*Exercise*. The expected response is a copy of every line in the entries below that includes the word "PushRule".
____ Information supplied
-- Arithmetic and logic.

/-- R101, R102, R105, R108, R109, R110 with R100 and R111: the results of the six that raise no fault of their own. -/
def Obligations.TwoOperandResults : Prop :=
  BinaryRule .add 0x01#32 (fun v1 v2 r => r = BitVec.ofNat 32 (v1.toNat + v2.toNat)) ∧
  BinaryRule .mul 0x08#32 (fun v1 v2 r => r = BitVec.ofNat 32 (v1.toNat * v2.toNat)) ∧
  BinaryRule .sub 0x0c#32 (fun v1 v2 r => r = wrap ((v1.toNat : Int) - (v2.toNat : Int))) ∧
  BinaryRule .and 0x02#32 (fun v1 v2 r => ∀ k, k < 32 → r.getLsbD k = (v1.getLsbD k && v2.getLsbD k)) ∧
  BinaryRule .or 0x09#32 (fun v1 v2 r => ∀ k, k < 32 → r.getLsbD k = (v1.getLsbD k || v2.getLsbD k)) ∧
  BinaryRule .xor 0x0d#32 (fun v1 v2 r => ∀ k, k < 32 → r.getLsbD k = (v1.getLsbD k != v2.getLsbD k))

/-- R106 and R107: `neg` is `0 - v` modulo 2^32, `not` complements all 32 bits, SP stays. -/
def Obligations.OneOperandResults : Prop :=
  UnaryRule .neg 0x20#32 (fun v r => r = wrap (0 - (v.toNat : Int))) ∧
  UnaryRule .not 0x21#32 (fun v r => ∀ k, k < 32 → r.getLsbD k = !v.getLsbD k)

/-- R103: the quotient of the signed readings rounded toward zero, wrapped to a word; a divisor 0 is a fault. -/
def Obligations.DivisionResult : Prop :=
  DivisionRule .div 0x04#32 (fun v1 v2 r => r = wrap (Int.tdiv v1.toInt v2.toInt))

/-- R104: the remainder that goes with the quotient of `div`, with the sign of the dividend; the dividend is the quotient
times the divisor plus the remainder. -/
def Obligations.RemainderResult : Prop :=
  DivisionRule .mod 0x07#32 (fun v1 v2 r =>
    r = wrap (v1.toInt - Int.tdiv v1.toInt v2.toInt * v2.toInt) ∧
    r.toInt = Int.tmod v1.toInt v2.toInt ∧
    v1 = wrap (Int.tdiv v1.toInt v2.toInt) * v2 + r)

-- Comparison.

/-- R120 to R127: the six comparisons, the order that of the signed reading, True the word 0xFFFFFFFF and False 0. -/
def Obligations.ComparisonResults : Prop :=
  ComparisonRule .eq 0x0e#32 (fun v1 v2 => v1 = v2) ∧
  ComparisonRule .ne 0x0f#32 (fun v1 v2 => v1 ≠ v2) ∧
  ComparisonRule .lt 0x10#32 (fun v1 v2 => v1.toInt < v2.toInt) ∧
  ComparisonRule .gt 0x11#32 (fun v1 v2 => v1.toInt > v2.toInt) ∧
  ComparisonRule .le 0x12#32 (fun v1 v2 => v1.toInt ≤ v2.toInt) ∧
  ComparisonRule .ge 0x13#32 (fun v1 v2 => v1.toInt ≥ v2.toInt)

-- Control.

/-- R130 and R136, and `halt` of R134: all three complete in every state and change nothing but PC and, for `halt`, the run
status; no value of PC after `halt` is claimed, as R134 asks. -/
def Obligations.BraNopAndHalt : Prop :=
  (∀ a, encode (.bra a) = [0x68#32, a]) ∧ encode .nop = [0xa4#32] ∧ encode .halt = [0x74#32] ∧
  ∀ s : State,
    (∀ a, exec (.bra a) s = .next { s with pc := BitVec.ofNat 32 (s.pc.toNat + 2 + a.toNat) }) ∧
    exec .nop s = .next { s with pc := s.pc + 1#32 } ∧
    ∃ t, exec .halt s = .next t ∧ t.status = .halted ∧ SameRegistersBut s t [.pc] ∧ t.mem = s.mem ∧
      t.output = s.output ∧ t.openFiles = s.openFiles ∧ t.inputsDrawn = s.inputsDrawn

/-- R131, R132 and R139: both conditional branches pop one word; `brf` jumps exactly on the word 0 and `brt` exactly on any
other word, to the operand counted from the following instruction. -/
def Obligations.ConditionalBranches : Prop :=
  ∀ a : Word, encode (.brf a) = [0x6c#32, a] ∧ encode (.brt a) = [0x6d#32, a] ∧ ∀ s : State,
    (ValidAddr s.sp →
      (∃ t, exec (.brf a) s = .next t ∧ t.sp = s.sp - 1#32 ∧ Frame s t [.pc, .sp] NoWord ∧
        (s.wordAt s.sp.toNat = 0#32 → t.pc = BitVec.ofNat 32 (s.pc.toNat + 2 + a.toNat)) ∧
        (s.wordAt s.sp.toNat ≠ 0#32 → t.pc = s.pc + 2#32)) ∧
      (∃ t, exec (.brt a) s = .next t ∧ t.sp = s.sp - 1#32 ∧ Frame s t [.pc, .sp] NoWord ∧
        (s.wordAt s.sp.toNat ≠ 0#32 → t.pc = BitVec.ofNat 32 (s.pc.toNat + 2 + a.toNat)) ∧
        (s.wordAt s.sp.toNat = 0#32 → t.pc = s.pc + 2#32))) ∧
    (¬ ValidAddr s.sp → StopsAt (.brf a) s .read s.sp ∧ StopsAt (.brt a) s .read s.sp)

/-- R133: `bsr` pushes the address of the instruction after it and jumps. -/
def Obligations.BranchToSubroutine : Prop :=
  ∀ a : Word, encode (.bsr a) = [0x70#32, a] ∧ ∀ s : State,
    (ValidAddr (s.sp + 1#32) →
      ∃ t, exec (.bsr a) s = .next t ∧ t.pc = BitVec.ofNat 32 (s.pc.toNat + 2 + a.toNat) ∧ t.sp = s.sp + 1#32 ∧
        t.wordAt (s.sp + 1#32).toNat = s.pc + 2#32 ∧ Frame s t [.pc, .sp] (OneWord (s.sp + 1#32))) ∧
    (¬ ValidAddr (s.sp + 1#32) → StopsAt (.bsr a) s .write (s.sp + 1#32))

/-- R135 and R137: `jsr` exchanges the destination on top of the stack for the return address and jumps; `ret` pops the
word on top and jumps to it. -/
def Obligations.JumpToSubroutineAndReturn : Prop :=
  encode .jsr = [0x78#32] ∧ encode .ret = [0xa8#32] ∧ ∀ s : State,
    (ValidAddr s.sp →
      (∃ t, exec .jsr s = .next t ∧ t.pc = s.wordAt s.sp.toNat ∧ t.wordAt s.sp.toNat = s.pc + 1#32 ∧
        Frame s t [.pc] (OneWord s.sp)) ∧
      (∃ t, exec .ret s = .next t ∧ t.pc = s.wordAt s.sp.toNat ∧ t.sp = s.sp - 1#32 ∧
        Frame s t [.pc, .sp] NoWord)) ∧
    (¬ ValidAddr s.sp → StopsAt .jsr s .read s.sp ∧ StopsAt .ret s .read s.sp)

/-- A `ret` right after a `bsr` comes back to the instruction after the `bsr` with SP as it was, and a `ret` right after a
`jsr` to the instruction after the `jsr` (R133, R135, R137). -/
def Obligations.ReturnUndoesTheCall : Prop :=
  (∀ (a : Word) (s t : State), exec (.bsr a) s = .next t →
    ∃ u, exec .ret t = .next u ∧ u.pc = s.pc + 2#32 ∧ Frame s u [.pc] (OneWord (s.sp + 1#32))) ∧
  (∀ s t : State, exec .jsr s = .next t →
    ∃ u, exec .ret t = .next u ∧ u.pc = s.pc + 1#32 ∧ u.sp = s.sp - 1#32 ∧ Frame s u [.pc, .sp] (OneWord s.sp))

-- Stack.

/-- R150: `ajs` moves SP by the signed operand and touches no memory. -/
def Obligations.AdjustStack : Prop :=
  ∀ (a : Word), encode (.ajs a) = [0x64#32, a] ∧ ∀ s : State,
    exec (.ajs a) s = .next { s with sp := wrap ((s.sp.toNat : Int) + a.toInt), pc := s.pc + 2#32 }

/-- R151: `link` pushes MP, lets MP address the pushed word and reserves words above it that it does not write. -/
def Obligations.LinkFrame : Prop :=
  ∀ a : Word, encode (.link a) = [0xa0#32, a] ∧ ∀ s : State,
    (ValidAddr (s.sp + 1#32) →
      ∃ t, exec (.link a) s = .next t ∧ t.pc = s.pc + 2#32 ∧ t.mp = s.sp + 1#32 ∧ t.sp = s.sp + 1#32 + a ∧
        t.wordAt (s.sp + 1#32).toNat = s.mp ∧ Frame s t [.pc, .sp, .mp] (OneWord (s.sp + 1#32))) ∧
    (¬ ValidAddr (s.sp + 1#32) → StopsAt (.link a) s .write (s.sp + 1#32))

/-- R152 and R153: `swp` exchanges the two topmost words; `unlink` restores MP from the word it addresses and drops
everything from there up. -/
def Obligations.SwapAndUnlink : Prop :=
  encode .swp = [0xbc#32] ∧ encode .unlink = [0xcc#32] ∧ ∀ s : State,
    (ValidAddr s.sp → ValidAddr (s.sp - 1#32) →
      ∃ t, exec .swp s = .next t ∧ t.pc = s.pc + 1#32 ∧
        t.wordAt s.sp.toNat = s.wordAt (s.sp - 1#32).toNat ∧ t.wordAt (s.sp - 1#32).toNat = s.wordAt s.sp.toNat ∧
        Frame s t [.pc] (BothOf (OneWord s.sp) (OneWord (s.sp - 1#32)))) ∧
    (¬ ValidAddr s.sp → StopsAt .swp s .read s.sp) ∧
    (ValidAddr s.sp → ¬ ValidAddr (s.sp - 1#32) → StopsAt .swp s .read (s.sp - 1#32)) ∧
    (ValidAddr s.mp →
      ∃ t, exec .unlink s = .next t ∧ t.pc = s.pc + 1#32 ∧ t.mp = s.wordAt s.mp.toNat ∧ t.sp = s.mp - 1#32 ∧
        Frame s t [.pc, .sp, .mp] NoWord) ∧
    (¬ ValidAddr s.mp → StopsAt .unlink s .read s.mp)

/-- An `unlink` right after a `link` restores MP and SP (R151, R153). -/
def Obligations.UnlinkUndoesLink : Prop :=
  ∀ (a : Word) (s t : State), exec (.link a) s = .next t →
    ∃ u, exec .unlink t = .next u ∧ Frame s u [.pc] (OneWord (s.sp + 1#32))

-- Loads.

/-- R162, R164 and R169: `ldc` pushes its operand, `ldla` and `ldsa` the address their operand makes with MP and with SP
before the push. -/
def Obligations.ConstantAndAddressLoads : Prop :=
  ∀ a : Word, PushRule (.ldc a) 0x84#32 a (fun _ => a) ∧
    PushRule (.ldla a) 0x8c#32 a (fun s => wrap ((s.mp.toNat : Int) + a.toInt)) ∧
    PushRule (.ldsa a) 0x9c#32 a (fun s => wrap ((s.sp.toNat : Int) + a.toInt))

/-- R163 and R168: `ldl` pushes a word relative to MP, `lds` one relative to SP before the push. -/
def Obligations.LocalAndStackLoads : Prop :=
  ∀ a : Word, PushFromRule (.ldl a) 0x88#32 a (fun s => wrap ((s.mp.toNat : Int) + a.toInt)) ∧
    PushFromRule (.lds a) 0x98#32 a (fun s => wrap ((s.sp.toNat : Int) + a.toInt))

/-- R160 and R161: `lda` replaces the pointer on top by the word it points to; `ldaa` adds its operand to the top, and SP
stays. -/
def Obligations.PointerLoads : Prop :=
  ∀ a : Word, DereferenceRule (.lda a) 0x7c#32 a ∧ encode (.ldaa a) = [0x80#32, a] ∧ ∀ s : State,
    (ValidAddr s.sp →
      ∃ t, exec (.ldaa a) s = .next t ∧ t.pc = s.pc + 2#32 ∧
        t.wordAt s.sp.toNat = wrap ((s.wordAt s.sp.toNat).toNat + a.toInt) ∧ Frame s t [.pc] (OneWord s.sp)) ∧
    (¬ ValidAddr s.sp → StopsAt (.ldaa a) s .read s.sp)

/-- R166 and R167: `ldml` and `ldms` push `b` words, lowest address first, every one read before any is written; a negative
size faults. -/
def Obligations.LocalAndStackBlockLoads : Prop :=
  ∀ a b : Word, encode (.ldml a b) = [0x8a#32, a, b] ∧ encode (.ldms a b) = [0x9a#32, a, b] ∧ ∀ s : State,
    (b.toInt < 0 →
      exec (.ldml a b) s = .fault (.operandRange b) ∧ exec (.ldms a b) s = .fault (.operandRange b)) ∧
    (0 ≤ b.toInt →
      MovesBlock (.ldml a b) s b.toNat (s.mp + a) (s.sp + 1#32) (s.sp + b) ∧
      MovesBlock (.ldms a b) s b.toNat (s.sp + a) (s.sp + 1#32) (s.sp + b))

/-- R165: `ldma` loads the block that begins at the pointer plus the displacement, and its first word replaces the pointer;
a negative size faults before the pointer is read. -/
def Obligations.PointerBlockLoad : Prop :=
  ∀ a b : Word, encode (.ldma a b) = [0x7e#32, a, b] ∧ ∀ s : State,
    (b.toInt < 0 → exec (.ldma a b) s = .fault (.operandRange b)) ∧
    (0 ≤ b.toInt → ValidAddr s.sp →
      MovesBlock (.ldma a b) s b.toNat (s.wordAt s.sp.toNat + a) s.sp (s.sp + b - 1#32)) ∧
    (0 ≤ b.toInt → ¬ ValidAddr s.sp → StopsAt (.ldma a b) s .read s.sp)

-- Stores.

/-- R181 and R185: `stl` pops a word into a location relative to MP, `sts` into one relative to SP before the pop. -/
def Obligations.LocalAndStackStores : Prop :=
  ∀ a : Word, PopToRule (.stl a) 0xb0#32 a (fun s => wrap ((s.mp.toNat : Int) + a.toInt)) ∧
    PopToRule (.sts a) 0xb8#32 a (fun s => wrap ((s.sp.toNat : Int) + a.toInt))

/-- R180: `sta` takes the pointer from the top of the stack and the value from below it. -/
def Obligations.StoreViaAddress : Prop :=
  ∀ a : Word, encode (.sta a) = [0xac#32, a] ∧ ∀ s : State,
    (ValidAddr s.sp → ValidAddr (s.sp - 1#32) → ValidAddr (displaced (s.wordAt s.sp.toNat) a) →
      ∃ t, exec (.sta a) s = .next t ∧ t.pc = s.pc + 2#32 ∧ t.sp = s.sp - 2#32 ∧
        t.wordAt (displaced (s.wordAt s.sp.toNat) a).toNat = s.wordAt (s.sp - 1#32).toNat ∧
        Frame s t [.pc, .sp] (OneWord (displaced (s.wordAt s.sp.toNat) a))) ∧
    (¬ ValidAddr s.sp → StopsAt (.sta a) s .read s.sp) ∧
    (ValidAddr s.sp → ¬ ValidAddr (s.sp - 1#32) → StopsAt (.sta a) s .read (s.sp - 1#32)) ∧
    (ValidAddr s.sp → ValidAddr (s.sp - 1#32) → ¬ ValidAddr (displaced (s.wordAt s.sp.toNat) a) →
      StopsAt (.sta a) s .write (displaced (s.wordAt s.sp.toNat) a))

/-- R183 and R184: `stml` and `stms` pop `b` words, the deepest to the lowest address, every one read before any is
written; a negative size faults. -/
def Obligations.LocalAndStackBlockStores : Prop :=
  ∀ a b : Word, encode (.stml a b) = [0xb2#32, a, b] ∧ encode (.stms a b) = [0xba#32, a, b] ∧ ∀ s : State,
    (b.toInt < 0 →
      exec (.stml a b) s = .fault (.operandRange b) ∧ exec (.stms a b) s = .fault (.operandRange b)) ∧
    (0 ≤ b.toInt →
      MovesBlock (.stml a b) s b.toNat (s.sp - b + 1#32) (s.mp + a) (s.sp - b) ∧
      MovesBlock (.stms a b) s b.toNat (s.sp - b + 1#32) (s.sp + a) (s.sp - b))

/-- R182: `stma` pops the pointer and the `b` words below it, the deepest to the lowest address; a negative size faults
before the pointer is read. -/
def Obligations.PointerBlockStore : Prop :=
  ∀ a b : Word, encode (.stma a b) = [0xae#32, a, b] ∧ ∀ s : State,
    (b.toInt < 0 → exec (.stma a b) s = .fault (.operandRange b)) ∧
    (0 ≤ b.toInt → ValidAddr s.sp →
      MovesBlock (.stma a b) s b.toNat (s.sp - b) (s.wordAt s.sp.toNat + a) (s.sp - b - 1#32)) ∧
    (0 ≤ b.toInt → ¬ ValidAddr s.sp → StopsAt (.stma a b) s .read s.sp)

/-- The multi-word form with size 1 is the single form, a fault included, but that its own words are one more
(corner cases of R165 to R167, R182 to R184, R201, R203). -/
def Obligations.SizeOneIsTheSingleForm : Prop :=
  ∀ (a : Word) (s : State),
    exec (.ldma a 1#32) s = oneWordLonger (exec (.lda a) s) ∧ exec (.ldml a 1#32) s = oneWordLonger (exec (.ldl a) s) ∧
    exec (.ldms a 1#32) s = oneWordLonger (exec (.lds a) s) ∧ exec (.ldmh a 1#32) s = oneWordLonger (exec (.ldh a) s) ∧
    exec (.stma a 1#32) s = oneWordLonger (exec (.sta a) s) ∧ exec (.stml a 1#32) s = oneWordLonger (exec (.stl a) s) ∧
    exec (.stms a 1#32) s = oneWordLonger (exec (.sts a) s) ∧ exec (.stmh 1#32) s = oneWordLonger (exec .sth s)

-- Heap.

/-- `sth` stores the top of the stack at HP, advances HP by one and leaves the old HP on top, and where HP and SP are one
address the value is overwritten by its own address; `ldh` replaces the pointer on top by the word it points to (the spec's
own derivation from the prose, R200 and R202). -/
def Obligations.HeapWordStoreAndLoad : Prop :=
  (∀ a : Word, DereferenceRule (.ldh a) 0xd0#32 a) ∧ encode .sth = [0xd6#32] ∧ ∀ s : State,
    (ValidAddr s.sp → ValidAddr s.hp →
      ∃ t, exec .sth s = .next t ∧ t.pc = s.pc + 1#32 ∧ t.hp = s.hp + 1#32 ∧ t.wordAt s.sp.toNat = s.hp ∧
        (s.hp ≠ s.sp → t.wordAt s.hp.toNat = s.wordAt s.sp.toNat) ∧
        Frame s t [.pc, .hp] (BothOf (OneWord s.hp) (OneWord s.sp))) ∧
    (¬ ValidAddr s.sp → StopsAt .sth s .read s.sp) ∧
    (ValidAddr s.sp → ¬ ValidAddr s.hp → StopsAt .sth s .write s.hp)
________
*Task output*.
  ∀ a : Word, PushRule (.ldc a) 0x84#32 a (fun _ => a) ∧
    PushRule (.ldla a) 0x8c#32 a (fun s => wrap ((s.mp.toNat : Int) + a.toInt)) ∧
    PushRule (.ldsa a) 0x9c#32 a (fun s => wrap ((s.sp.toNat : Int) + a.toInt))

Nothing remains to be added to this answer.